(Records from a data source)
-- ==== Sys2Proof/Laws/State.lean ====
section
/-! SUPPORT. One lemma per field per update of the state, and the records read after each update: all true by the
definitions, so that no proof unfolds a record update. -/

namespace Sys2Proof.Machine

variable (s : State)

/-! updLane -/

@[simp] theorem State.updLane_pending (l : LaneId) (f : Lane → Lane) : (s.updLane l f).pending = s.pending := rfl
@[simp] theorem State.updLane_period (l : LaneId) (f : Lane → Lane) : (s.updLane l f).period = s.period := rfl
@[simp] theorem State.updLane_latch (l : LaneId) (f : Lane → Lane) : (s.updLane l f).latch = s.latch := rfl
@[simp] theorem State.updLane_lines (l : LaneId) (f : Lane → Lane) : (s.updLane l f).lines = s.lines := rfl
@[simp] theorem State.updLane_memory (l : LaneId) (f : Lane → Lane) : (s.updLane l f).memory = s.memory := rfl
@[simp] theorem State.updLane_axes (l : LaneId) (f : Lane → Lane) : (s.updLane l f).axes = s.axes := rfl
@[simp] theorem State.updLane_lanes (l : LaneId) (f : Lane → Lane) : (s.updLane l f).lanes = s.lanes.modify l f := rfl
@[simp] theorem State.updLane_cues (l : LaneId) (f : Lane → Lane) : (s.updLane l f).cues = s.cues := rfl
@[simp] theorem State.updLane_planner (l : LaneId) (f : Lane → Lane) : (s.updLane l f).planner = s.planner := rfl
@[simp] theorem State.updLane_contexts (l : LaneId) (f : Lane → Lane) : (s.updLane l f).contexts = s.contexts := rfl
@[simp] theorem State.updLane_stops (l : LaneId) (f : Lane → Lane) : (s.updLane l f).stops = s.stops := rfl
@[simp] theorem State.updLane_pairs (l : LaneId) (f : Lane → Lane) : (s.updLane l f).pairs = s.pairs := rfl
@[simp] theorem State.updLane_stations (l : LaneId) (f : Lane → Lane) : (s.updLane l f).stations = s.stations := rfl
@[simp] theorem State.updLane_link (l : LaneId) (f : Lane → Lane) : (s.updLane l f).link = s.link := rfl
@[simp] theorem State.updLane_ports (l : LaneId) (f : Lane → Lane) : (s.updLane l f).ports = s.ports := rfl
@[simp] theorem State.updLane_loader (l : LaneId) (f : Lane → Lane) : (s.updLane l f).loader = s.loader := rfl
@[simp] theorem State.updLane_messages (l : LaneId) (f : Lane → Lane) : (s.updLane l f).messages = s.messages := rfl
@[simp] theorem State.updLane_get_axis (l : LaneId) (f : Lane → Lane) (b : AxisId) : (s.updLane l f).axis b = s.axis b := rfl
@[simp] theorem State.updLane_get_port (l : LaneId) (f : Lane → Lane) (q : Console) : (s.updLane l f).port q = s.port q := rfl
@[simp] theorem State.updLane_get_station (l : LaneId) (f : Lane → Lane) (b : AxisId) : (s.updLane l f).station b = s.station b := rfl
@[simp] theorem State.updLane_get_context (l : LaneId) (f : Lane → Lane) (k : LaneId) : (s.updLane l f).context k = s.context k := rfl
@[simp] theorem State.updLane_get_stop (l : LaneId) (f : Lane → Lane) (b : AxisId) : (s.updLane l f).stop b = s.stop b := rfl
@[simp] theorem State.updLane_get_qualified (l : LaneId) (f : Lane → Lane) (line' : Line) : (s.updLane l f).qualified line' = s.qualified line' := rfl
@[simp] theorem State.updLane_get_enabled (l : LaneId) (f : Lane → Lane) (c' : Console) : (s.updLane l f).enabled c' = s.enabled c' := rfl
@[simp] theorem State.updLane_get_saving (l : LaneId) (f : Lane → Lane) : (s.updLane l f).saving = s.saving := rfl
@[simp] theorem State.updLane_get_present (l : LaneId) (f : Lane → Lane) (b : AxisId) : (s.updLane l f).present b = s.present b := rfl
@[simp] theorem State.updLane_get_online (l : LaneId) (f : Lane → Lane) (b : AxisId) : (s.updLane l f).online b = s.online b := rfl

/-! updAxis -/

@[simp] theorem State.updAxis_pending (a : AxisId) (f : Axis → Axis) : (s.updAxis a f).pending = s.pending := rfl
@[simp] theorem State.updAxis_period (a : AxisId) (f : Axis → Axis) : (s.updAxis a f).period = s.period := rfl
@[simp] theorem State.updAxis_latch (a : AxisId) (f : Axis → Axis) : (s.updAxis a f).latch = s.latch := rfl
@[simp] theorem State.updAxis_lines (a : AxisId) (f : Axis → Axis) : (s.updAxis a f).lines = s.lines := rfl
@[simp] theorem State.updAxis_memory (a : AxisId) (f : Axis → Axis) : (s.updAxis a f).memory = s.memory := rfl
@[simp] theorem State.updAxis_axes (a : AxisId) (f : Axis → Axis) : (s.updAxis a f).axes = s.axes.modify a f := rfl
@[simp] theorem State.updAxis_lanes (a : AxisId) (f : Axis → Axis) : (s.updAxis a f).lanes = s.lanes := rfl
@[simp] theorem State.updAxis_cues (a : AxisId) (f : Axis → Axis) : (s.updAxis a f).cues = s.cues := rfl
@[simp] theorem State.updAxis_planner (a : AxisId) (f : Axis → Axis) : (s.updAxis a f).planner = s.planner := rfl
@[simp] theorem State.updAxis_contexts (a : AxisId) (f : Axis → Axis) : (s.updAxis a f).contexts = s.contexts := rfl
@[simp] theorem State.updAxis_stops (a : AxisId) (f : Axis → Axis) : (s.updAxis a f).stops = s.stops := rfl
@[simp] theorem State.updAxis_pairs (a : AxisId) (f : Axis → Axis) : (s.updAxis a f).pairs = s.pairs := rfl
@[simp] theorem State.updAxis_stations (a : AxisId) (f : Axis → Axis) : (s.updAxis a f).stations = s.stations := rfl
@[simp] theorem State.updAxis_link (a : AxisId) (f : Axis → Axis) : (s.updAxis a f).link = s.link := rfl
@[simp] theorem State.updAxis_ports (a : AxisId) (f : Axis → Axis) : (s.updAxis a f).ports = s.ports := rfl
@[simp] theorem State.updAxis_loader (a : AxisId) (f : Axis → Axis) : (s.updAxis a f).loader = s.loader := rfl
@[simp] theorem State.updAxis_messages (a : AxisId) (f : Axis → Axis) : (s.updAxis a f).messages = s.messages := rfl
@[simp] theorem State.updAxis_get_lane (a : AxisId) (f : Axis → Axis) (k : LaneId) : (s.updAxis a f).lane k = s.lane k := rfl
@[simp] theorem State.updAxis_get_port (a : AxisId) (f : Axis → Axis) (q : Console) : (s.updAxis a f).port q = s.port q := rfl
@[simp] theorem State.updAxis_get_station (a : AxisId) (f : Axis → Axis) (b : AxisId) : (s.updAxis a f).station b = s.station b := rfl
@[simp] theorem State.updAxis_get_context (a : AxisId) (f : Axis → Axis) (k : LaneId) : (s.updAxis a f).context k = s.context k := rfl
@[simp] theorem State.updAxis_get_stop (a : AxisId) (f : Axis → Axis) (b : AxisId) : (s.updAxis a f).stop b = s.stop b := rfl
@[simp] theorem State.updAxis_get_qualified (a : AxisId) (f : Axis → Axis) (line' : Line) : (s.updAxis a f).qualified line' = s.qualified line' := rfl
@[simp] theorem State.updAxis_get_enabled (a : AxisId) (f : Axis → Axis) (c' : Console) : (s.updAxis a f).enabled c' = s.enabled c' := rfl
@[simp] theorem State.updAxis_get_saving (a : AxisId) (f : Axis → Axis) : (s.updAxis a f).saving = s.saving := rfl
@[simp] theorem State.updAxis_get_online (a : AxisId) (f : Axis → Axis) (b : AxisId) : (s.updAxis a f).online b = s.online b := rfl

--

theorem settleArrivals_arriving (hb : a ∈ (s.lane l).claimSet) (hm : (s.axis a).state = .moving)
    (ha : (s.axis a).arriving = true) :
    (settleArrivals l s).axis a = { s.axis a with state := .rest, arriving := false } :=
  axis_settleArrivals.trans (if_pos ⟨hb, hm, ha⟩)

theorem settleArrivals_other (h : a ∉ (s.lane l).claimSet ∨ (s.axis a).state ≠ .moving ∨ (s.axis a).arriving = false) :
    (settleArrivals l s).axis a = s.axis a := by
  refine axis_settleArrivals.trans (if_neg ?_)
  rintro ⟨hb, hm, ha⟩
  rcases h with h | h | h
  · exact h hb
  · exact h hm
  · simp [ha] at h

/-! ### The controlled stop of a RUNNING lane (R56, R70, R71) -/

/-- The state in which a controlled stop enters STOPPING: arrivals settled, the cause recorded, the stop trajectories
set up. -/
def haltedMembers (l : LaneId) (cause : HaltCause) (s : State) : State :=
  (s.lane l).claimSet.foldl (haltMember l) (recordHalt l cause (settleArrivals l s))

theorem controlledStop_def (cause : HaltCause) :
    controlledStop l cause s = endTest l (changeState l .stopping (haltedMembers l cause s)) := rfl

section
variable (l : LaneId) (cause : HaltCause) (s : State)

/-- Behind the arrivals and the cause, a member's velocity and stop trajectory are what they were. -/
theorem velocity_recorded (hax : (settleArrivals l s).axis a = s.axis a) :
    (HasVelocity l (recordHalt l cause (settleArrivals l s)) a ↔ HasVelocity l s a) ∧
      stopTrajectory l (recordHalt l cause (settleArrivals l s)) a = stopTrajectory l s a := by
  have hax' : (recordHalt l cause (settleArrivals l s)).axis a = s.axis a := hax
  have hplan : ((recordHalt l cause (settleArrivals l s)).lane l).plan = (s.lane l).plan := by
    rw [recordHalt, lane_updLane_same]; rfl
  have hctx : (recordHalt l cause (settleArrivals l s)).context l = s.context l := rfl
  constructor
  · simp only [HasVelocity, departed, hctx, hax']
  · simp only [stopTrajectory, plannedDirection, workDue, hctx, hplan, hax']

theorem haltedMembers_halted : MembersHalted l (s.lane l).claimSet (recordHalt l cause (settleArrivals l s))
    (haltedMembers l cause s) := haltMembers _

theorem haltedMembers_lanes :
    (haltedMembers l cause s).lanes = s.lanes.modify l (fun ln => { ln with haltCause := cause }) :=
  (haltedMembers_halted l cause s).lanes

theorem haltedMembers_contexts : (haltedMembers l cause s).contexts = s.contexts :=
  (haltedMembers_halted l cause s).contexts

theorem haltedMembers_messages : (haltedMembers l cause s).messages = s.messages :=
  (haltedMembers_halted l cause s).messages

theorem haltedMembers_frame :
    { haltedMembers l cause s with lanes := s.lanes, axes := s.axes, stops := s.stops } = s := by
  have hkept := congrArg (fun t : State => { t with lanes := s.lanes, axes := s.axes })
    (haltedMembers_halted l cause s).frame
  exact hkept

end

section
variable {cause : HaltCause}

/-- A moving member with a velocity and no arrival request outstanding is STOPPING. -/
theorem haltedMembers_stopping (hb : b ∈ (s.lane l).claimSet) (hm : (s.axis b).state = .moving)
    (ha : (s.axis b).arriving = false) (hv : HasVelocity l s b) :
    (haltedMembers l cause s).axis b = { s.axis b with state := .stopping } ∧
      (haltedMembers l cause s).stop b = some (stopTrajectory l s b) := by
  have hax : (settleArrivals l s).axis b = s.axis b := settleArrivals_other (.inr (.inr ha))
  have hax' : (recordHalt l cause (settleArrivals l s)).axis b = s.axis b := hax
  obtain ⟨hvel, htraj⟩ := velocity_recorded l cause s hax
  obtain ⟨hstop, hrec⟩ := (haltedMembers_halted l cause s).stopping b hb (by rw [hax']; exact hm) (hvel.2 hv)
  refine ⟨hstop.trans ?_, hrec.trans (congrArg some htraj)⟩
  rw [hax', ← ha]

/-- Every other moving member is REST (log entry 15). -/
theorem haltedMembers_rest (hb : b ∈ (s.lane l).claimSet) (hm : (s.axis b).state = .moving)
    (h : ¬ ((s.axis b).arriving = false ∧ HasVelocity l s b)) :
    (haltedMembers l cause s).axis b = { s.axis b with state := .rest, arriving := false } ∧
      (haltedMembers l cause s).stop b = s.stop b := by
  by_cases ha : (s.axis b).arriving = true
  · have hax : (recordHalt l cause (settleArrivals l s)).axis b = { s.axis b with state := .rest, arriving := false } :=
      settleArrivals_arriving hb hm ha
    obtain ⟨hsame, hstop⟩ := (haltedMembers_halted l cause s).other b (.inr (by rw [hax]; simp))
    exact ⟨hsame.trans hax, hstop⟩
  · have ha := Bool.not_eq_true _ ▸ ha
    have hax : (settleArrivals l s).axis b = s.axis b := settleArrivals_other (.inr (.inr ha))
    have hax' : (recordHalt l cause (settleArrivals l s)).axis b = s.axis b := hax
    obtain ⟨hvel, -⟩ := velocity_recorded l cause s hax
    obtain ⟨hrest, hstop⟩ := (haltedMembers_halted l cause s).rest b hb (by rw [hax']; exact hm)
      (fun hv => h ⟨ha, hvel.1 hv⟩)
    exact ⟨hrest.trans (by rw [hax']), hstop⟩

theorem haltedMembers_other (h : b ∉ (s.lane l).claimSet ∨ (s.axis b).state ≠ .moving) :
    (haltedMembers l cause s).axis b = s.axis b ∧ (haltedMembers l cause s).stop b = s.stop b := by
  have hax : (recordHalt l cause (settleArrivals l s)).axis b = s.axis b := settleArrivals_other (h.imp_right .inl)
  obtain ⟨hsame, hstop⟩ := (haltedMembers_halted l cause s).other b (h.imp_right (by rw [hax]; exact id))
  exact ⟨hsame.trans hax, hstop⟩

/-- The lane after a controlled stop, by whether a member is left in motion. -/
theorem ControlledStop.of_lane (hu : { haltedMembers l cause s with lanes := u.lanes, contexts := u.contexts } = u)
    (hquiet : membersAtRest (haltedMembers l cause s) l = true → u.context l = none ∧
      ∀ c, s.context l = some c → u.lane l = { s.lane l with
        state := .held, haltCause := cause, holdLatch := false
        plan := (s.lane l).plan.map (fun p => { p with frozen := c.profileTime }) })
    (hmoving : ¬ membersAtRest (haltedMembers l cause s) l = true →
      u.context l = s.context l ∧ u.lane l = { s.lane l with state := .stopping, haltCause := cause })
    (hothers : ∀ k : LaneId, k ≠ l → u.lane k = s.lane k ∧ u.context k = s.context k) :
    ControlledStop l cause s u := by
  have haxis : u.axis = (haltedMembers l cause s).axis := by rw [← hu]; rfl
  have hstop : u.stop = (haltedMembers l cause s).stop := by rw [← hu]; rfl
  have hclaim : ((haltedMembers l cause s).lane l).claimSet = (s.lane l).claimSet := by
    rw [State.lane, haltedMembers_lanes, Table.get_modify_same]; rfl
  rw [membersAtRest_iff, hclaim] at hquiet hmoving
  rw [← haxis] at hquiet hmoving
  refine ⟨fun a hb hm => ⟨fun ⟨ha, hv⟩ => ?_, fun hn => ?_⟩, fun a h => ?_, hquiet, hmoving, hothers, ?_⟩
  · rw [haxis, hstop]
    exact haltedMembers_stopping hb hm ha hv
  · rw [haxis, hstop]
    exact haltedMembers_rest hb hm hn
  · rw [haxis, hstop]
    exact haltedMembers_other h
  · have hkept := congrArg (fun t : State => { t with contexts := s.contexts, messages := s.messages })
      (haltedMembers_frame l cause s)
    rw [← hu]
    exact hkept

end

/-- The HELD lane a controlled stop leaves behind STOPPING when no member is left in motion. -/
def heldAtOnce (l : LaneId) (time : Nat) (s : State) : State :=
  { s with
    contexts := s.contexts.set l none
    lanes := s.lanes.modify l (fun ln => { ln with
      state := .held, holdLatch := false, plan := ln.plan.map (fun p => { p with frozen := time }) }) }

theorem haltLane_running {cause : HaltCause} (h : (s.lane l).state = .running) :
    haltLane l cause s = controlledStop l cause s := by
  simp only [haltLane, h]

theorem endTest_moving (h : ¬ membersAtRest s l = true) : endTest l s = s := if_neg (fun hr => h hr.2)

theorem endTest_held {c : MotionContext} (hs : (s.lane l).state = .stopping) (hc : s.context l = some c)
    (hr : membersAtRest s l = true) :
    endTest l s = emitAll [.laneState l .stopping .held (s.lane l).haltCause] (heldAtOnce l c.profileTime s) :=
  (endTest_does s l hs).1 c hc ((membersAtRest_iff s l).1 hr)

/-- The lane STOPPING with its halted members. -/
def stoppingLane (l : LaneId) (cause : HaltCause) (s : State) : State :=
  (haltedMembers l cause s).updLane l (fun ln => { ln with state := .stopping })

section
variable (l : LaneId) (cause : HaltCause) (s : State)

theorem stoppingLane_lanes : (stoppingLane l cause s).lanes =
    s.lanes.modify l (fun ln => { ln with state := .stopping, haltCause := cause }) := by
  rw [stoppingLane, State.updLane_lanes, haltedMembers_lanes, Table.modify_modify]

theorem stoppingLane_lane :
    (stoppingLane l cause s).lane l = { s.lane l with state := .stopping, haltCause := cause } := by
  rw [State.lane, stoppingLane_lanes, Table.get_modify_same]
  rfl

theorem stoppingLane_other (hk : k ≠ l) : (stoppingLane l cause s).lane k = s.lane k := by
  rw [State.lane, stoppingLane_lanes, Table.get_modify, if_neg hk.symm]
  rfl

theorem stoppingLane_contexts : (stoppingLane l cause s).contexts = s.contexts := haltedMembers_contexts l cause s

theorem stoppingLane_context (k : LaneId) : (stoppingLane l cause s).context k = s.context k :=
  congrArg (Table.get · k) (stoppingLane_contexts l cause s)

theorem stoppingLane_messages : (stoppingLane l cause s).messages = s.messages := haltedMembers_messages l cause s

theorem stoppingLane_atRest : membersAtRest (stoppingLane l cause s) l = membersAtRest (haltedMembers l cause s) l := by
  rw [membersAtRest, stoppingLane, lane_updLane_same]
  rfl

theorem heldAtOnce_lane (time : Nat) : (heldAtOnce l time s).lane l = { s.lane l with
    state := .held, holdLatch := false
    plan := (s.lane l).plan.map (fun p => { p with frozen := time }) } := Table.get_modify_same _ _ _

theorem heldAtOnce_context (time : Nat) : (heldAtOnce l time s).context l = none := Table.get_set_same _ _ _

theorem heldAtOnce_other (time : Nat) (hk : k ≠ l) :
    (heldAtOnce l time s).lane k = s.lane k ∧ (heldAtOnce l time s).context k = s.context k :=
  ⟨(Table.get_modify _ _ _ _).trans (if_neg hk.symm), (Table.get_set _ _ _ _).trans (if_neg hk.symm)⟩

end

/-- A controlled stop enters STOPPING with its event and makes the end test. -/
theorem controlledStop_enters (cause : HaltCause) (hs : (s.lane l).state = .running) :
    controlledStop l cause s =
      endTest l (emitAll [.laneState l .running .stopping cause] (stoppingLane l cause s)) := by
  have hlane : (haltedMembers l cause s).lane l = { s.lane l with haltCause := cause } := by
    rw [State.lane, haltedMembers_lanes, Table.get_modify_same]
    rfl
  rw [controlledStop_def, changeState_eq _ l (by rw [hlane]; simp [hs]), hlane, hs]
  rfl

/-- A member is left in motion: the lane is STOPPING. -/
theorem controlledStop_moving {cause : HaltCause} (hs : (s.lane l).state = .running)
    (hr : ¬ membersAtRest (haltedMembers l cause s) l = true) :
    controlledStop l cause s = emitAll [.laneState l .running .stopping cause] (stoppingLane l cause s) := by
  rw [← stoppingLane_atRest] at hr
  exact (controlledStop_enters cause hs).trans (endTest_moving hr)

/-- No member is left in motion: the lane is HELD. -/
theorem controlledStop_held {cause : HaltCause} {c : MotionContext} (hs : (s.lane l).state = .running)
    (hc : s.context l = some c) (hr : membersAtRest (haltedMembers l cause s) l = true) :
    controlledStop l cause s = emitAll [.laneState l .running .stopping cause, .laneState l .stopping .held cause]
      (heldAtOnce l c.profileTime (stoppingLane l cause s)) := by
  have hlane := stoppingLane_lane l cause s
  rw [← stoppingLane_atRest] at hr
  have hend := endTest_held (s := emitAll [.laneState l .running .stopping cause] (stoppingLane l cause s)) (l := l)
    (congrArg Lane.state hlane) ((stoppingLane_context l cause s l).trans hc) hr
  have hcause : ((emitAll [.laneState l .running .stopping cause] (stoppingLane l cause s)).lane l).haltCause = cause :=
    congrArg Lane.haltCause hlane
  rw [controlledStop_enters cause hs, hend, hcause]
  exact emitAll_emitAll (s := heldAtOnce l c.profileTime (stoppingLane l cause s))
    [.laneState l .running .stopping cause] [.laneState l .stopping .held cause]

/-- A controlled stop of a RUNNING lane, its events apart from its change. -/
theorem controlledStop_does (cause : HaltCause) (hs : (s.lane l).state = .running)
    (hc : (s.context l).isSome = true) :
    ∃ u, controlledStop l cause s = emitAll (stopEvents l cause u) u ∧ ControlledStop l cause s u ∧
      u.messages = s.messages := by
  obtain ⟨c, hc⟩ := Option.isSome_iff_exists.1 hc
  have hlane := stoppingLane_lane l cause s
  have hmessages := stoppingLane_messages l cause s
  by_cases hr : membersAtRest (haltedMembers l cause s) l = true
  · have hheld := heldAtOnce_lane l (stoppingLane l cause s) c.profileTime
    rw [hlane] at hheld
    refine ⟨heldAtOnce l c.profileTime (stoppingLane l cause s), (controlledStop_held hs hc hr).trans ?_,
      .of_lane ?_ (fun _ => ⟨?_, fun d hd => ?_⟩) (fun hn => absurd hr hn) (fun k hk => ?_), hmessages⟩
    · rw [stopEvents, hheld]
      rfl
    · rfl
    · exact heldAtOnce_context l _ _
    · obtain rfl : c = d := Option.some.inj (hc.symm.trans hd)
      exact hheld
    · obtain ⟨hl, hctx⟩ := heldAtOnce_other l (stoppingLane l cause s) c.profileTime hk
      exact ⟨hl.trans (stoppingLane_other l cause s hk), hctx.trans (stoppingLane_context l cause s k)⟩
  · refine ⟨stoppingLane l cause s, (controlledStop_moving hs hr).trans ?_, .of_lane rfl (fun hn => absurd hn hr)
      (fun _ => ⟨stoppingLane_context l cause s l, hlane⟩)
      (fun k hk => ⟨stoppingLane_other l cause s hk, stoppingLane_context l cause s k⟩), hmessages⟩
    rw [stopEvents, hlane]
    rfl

> [About this task] Which lines hold the string "period"? Copy all of them from the data above.

> [Result of this exercise]
@[simp] theorem State.updLane_period (l : LaneId) (f : Lane → Lane) : (s.updLane l f).period = s.period := rfl
@[simp] theorem State.updAxis_period (a : AxisId) (f : Axis → Axis) : (s.updAxis a f).period = s.period := rfl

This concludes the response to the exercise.